How does $y = ax + b + \epsilon$ induce a probability distribution on $R^2$?

Question

This is with regards to the example given in the wikipedia article on statistical models. In the example it is claimed that "Each possible value of $\theta = (b_0, b_1, σ^2)$ determines a distribution on S," but no further explanation is given. I understand that $(b_0, b_1, σ^2)$ gives us a height probability distribution for any given age, but I do not understand how this can be extended to a probability distribution on the space of all (age, height) pairs.

The most straightforward idea is to consider y-axis aligned bell curves tracking along the line $y = b_0x + b_1$, but this of course does not integrate to 1 and so does not constitute a probability distribution on S.

Edit for clarification: A probability distribution on $R^2$ is a positive function $p$, such that $\int_{R^2} p(x,y) dxdy = 1$. Given a linear model $y = b_0 x + b_1 + \epsilon$, where $\epsilon \sim N(0, \sigma^2)$, how does a fixed $(b_0, b_1, \sigma^2)$ induce such a function, as claimed in the linked article?

Answer 1

You might want to adopt Bayesian notation to possibly make it more intuitive.
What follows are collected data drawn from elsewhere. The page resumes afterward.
/-- R28, R29, R50: every step keeps the engine's invariant. -/
def Obligations.StepKeepsEngineInvariant : Prop :=
  ∀ s t : State, EngineInvariant s → step s = .next t → EngineInvariant t

/-- The invariant holds after reset, whatever canonical contents the unspecified registers have, and at the
model's own reset state. -/
def Obligations.ResetMeetsEngineInvariant : Prop :=
  (∀ (cfg : Config) (u : PowerOn), u.mData.wf 27 = true → u.fb.wf 31 = true →
    EngineInvariant (State.resetWith cfg u)) ∧ EngineInvariant State.reset

/-- R61: operations issued as a program of host words run one after the other, each complete before the next;
the list of words not yet issued (the model's own, log entry 3) influences none of them. -/
def Obligations.ProgramRunsInOrder : Prop :=
  ∀ (prog : List Instr) (s : State), (∀ i ∈ prog, i.WellFormed) →
    Host.Core.run Sys2Proof.core prog.length { s with hostOps := assemble prog } =
      runOps prog { s with hostOps := [] }

/-- R40: what reset leaves. Nine registers are zero whatever the unspecified ones hold, and those may hold anything. -/
def Obligations.ResetLeaves : Prop :=
  ∀ (cfg : Config) (u : PowerOn),
    let s := State.resetWith cfg u
    s.status = 0x00 ∧ s.result = 0x00 ∧ s.len = 0x00 ∧ s.cap = 0x00 ∧ s.rangeOff = 0x00 ∧
    s.rangeLen = 0x00 ∧ s.rpos = 0x00 ∧ s.crcErrorCount = 0x00000000 ∧ s.lastCrcOk = false ∧
    s.val = u.val ∧ s.mTypeId = u.mTypeId ∧ s.mOpcode = u.mOpcode ∧ s.mDataLen = u.mDataLen ∧
    s.mCrc = u.mCrc ∧ s.mSrcAddr = u.mSrcAddr ∧ s.mData = u.mData ∧ s.fb = u.fb

/-- R41: an ENCODE straight after reset fails, PayloadTooLarge or BufferTooSmall by the arbitrary M_DATA_LEN; R244: a
decode straight after reset is FrameTooShort, and CRC8 checks the empty range. -/
def Obligations.CommandsStraightAfterReset : Prop :=
  ∀ (cfg : Config) (u : PowerOn),
    let s := State.resetWith cfg u
    (27 < u.mDataLen.toNat → exec .encode s = .next { s with status := 0x02, result := 0 }) ∧
    (u.mDataLen.toNat ≤ 27 → exec .encode s = .next { s with status := 0x03, result := 0 }) ∧
    exec .decode s = .next { s with status := 0x04, result := 0 } ∧
    exec .decodeC s = .next { s with status := 0x04, result := 0 } ∧
    exec .crc8 s = .next { s with status := 0x00, result := crc8 cfg [] }
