/-- Settles O32: the decode ends by its verdict on the flipped frame, one lemma per case. -/
theorem singleBitCorruption : Obligations.SingleBitCorruption := by
  intro s t v j b hencode hok hj hb hdecode n'
  obtain ⟨hfits, rfl⟩ := execEncode_ok hencode hok
  have hv : v = decodeEnd true (withFlippedBit (done (4 + s.mDataLen.toNat) (withEncodedFrame s)) j b)
      (decodeVerdict (withFlippedBit (withEncodedFrame s) j b)) :=
    (Host.Outcome.next.inj ((decodeFrame_eq_decodeEnd true _).symm.trans hdecode)).symm
  refine ⟨fun hj2 hcrc => ?_, ?_, ?_⟩
  · rw [decodeVerdict_flipped_outside_length hfits (singleBit_crc8 hcrc) hj hb hj2] at hv
    subst hv
    exact ⟨rfl, rfl, rfl⟩
  · rintro rfl hraised
    rw [decodeVerdict_raised_length hfits hraised] at hv
    subst hv
    exact ⟨rfl, rfl, rfl⟩
  · rintro rfl hlowered
    rw [decodeVerdict_lowered_length hfits rfl hlowered] at hv
    have hfb : v.fb = (withFlippedBit (withEncodedFrame s) 2 b).fb := by
      rw [hv, decodeEnd_fb]
      rfl
    rw [hfb]
    split_ifs at hv ⊢ with hagree
    · subst hv
      refine ⟨rfl, fun _ => ⟨?_, withDecodedMessage_lowered_length rfl hlowered⟩⟩
      rw [mDataLen_decodeEnd_ok, withFlippedBit_same, done_fb, withEncodedFrame_dataLen]
    · subst hv
      exact ⟨rfl, fun h => absurd h (raise_not_ok (by decide) _)⟩

end Sys2Proof.Machine
end

section
/-! The statistics LAST_CRC_OK and CRC_ERROR_COUNT over the whole machine (41_frame_codec.md R137). -/

namespace Sys2Proof.Machine

/-- Both statistics are in `t` as in `s`. -/
def SameStatistics (s t : State) : Prop := t.lastCrcOk = s.lastCrcOk ∧ t.crcErrorCount = s.crcErrorCount

theorem putBytes_sameStatistics {k : Nat} {s t : State} (h : putBytes k s = .next t) : SameStatistics s t := by
  obtain rfl | ⟨-, rfl⟩ := putBytes_cases h
  · exact ⟨rfl, rfl⟩
  · exact ⟨rfl, rfl⟩

theorem getBytes_sameStatistics {k : Nat} {s t : State} (h : getBytes k s = .next t) : SameStatistics s t := by
  obtain rfl | rfl := getBytes_cases h
  · exact ⟨rfl, rfl⟩
  · exact ⟨rfl, rfl⟩

theorem execCrc8_sameStatistics {s t : State} (h : execCrc8 s = .next t) : SameStatistics s t := by
  obtain rfl | rfl := execCrc8_cases h
  · exact ⟨rfl, rfl⟩
  · exact ⟨rfl, rfl⟩

theorem execEncode_sameStatistics {s t : State} (h : execEncode s = .next t) : SameStatistics s t := by
  obtain ⟨e, -, rfl⟩ | ⟨-, rfl⟩ := execEncode_cases h
  · exact ⟨rfl, rfl⟩
  · exact ⟨rfl, rfl⟩

theorem decodeFrame_false_sameStatistics {s t : State} (h : decodeFrame false s = .next t) : SameStatistics s t := by
  cases (decodeFrame_eq_decodeEnd false s).symm.trans h
  exact decodeEnd_false_statistics s _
Given a fixed set of parameters $\theta$ and your X coordinates, you identify a distribution.

$ Y|X,\theta\sim \mathcal{N}(b_0+b_1X,1\cdot\sigma^2) $

In this case it is normal because you make the assumption that your errors $\epsilon$ are normally distributed and adding a 'number' to a Gaussian random variable just shifts its mean.

Answer 2

The answers of whuber and xcesc are very clear. My mathematical skills are much less. But is your question not similar to the following simple example. 10% of all men do like shopping, 90% do not. For women it is the other way round. In total it is 50/50. For men and women separately the two probabilities sum to 1, for the total as well. The total probabilities sum to 1 not to 2 of course.

Answer 3

To add on @xcesc's answer, the act of modeling $Y = f_\theta(X,\cdot)$ is essentially a way to approximate

$$P(X,Y) \approx P_\theta(Y\mid X)\cdot P(X)$$

This is not an equal sign because you are not sure your specified $P_\theta$ distribution can be equal to the true $P(Y\mid X)$ for some $\theta^\star$.

In all such attempts, you do not wish to model the marginal $P(X)$, you simply use $P(X) \approx \widehat{P}(X)$ the empirical distribution.

So in all such modelling tasks, we say that "$P_\theta$ induces a distribution on $S$ (here $\mathbb{R}^2$)" because we do not say "the obvious part", which is "we assume the input data comes from $P(X)$".

Then it is obviously true that $\theta_0 = (b_0, b_1)$ also implies a distribution on $\mathbb{R}^2$ through the same logic, however it is not a distribution that is consistent with the data because there are some data points $(x_i,y_i)$ for which $(x_i,y_i)\not\in\mathrm{Supp}\left(P_{\theta_0}(Y\mid X)P(X)\right)$.

The reason we wish to go beyond just using the joint empirical distribution $\widehat{P}(X,Y)$ (which is consistent with the data) is simply because in many settings, after getting finitely many $(x_i,y_i)$ pairs $1\leq i\leq N$, you often need to come up with a guess for $(x_{N+1}, y_{N+1})$ where $x_{N+1} \neq x_i$ for all $x_i$ in the dataset.

In this setting, just "registering" the frequency of the existing $(x,y)$ pairs into a table often yields lower predictive power than figuring a simplistic model of $Y\mid X=x$ that is defined for unknown $x$ values.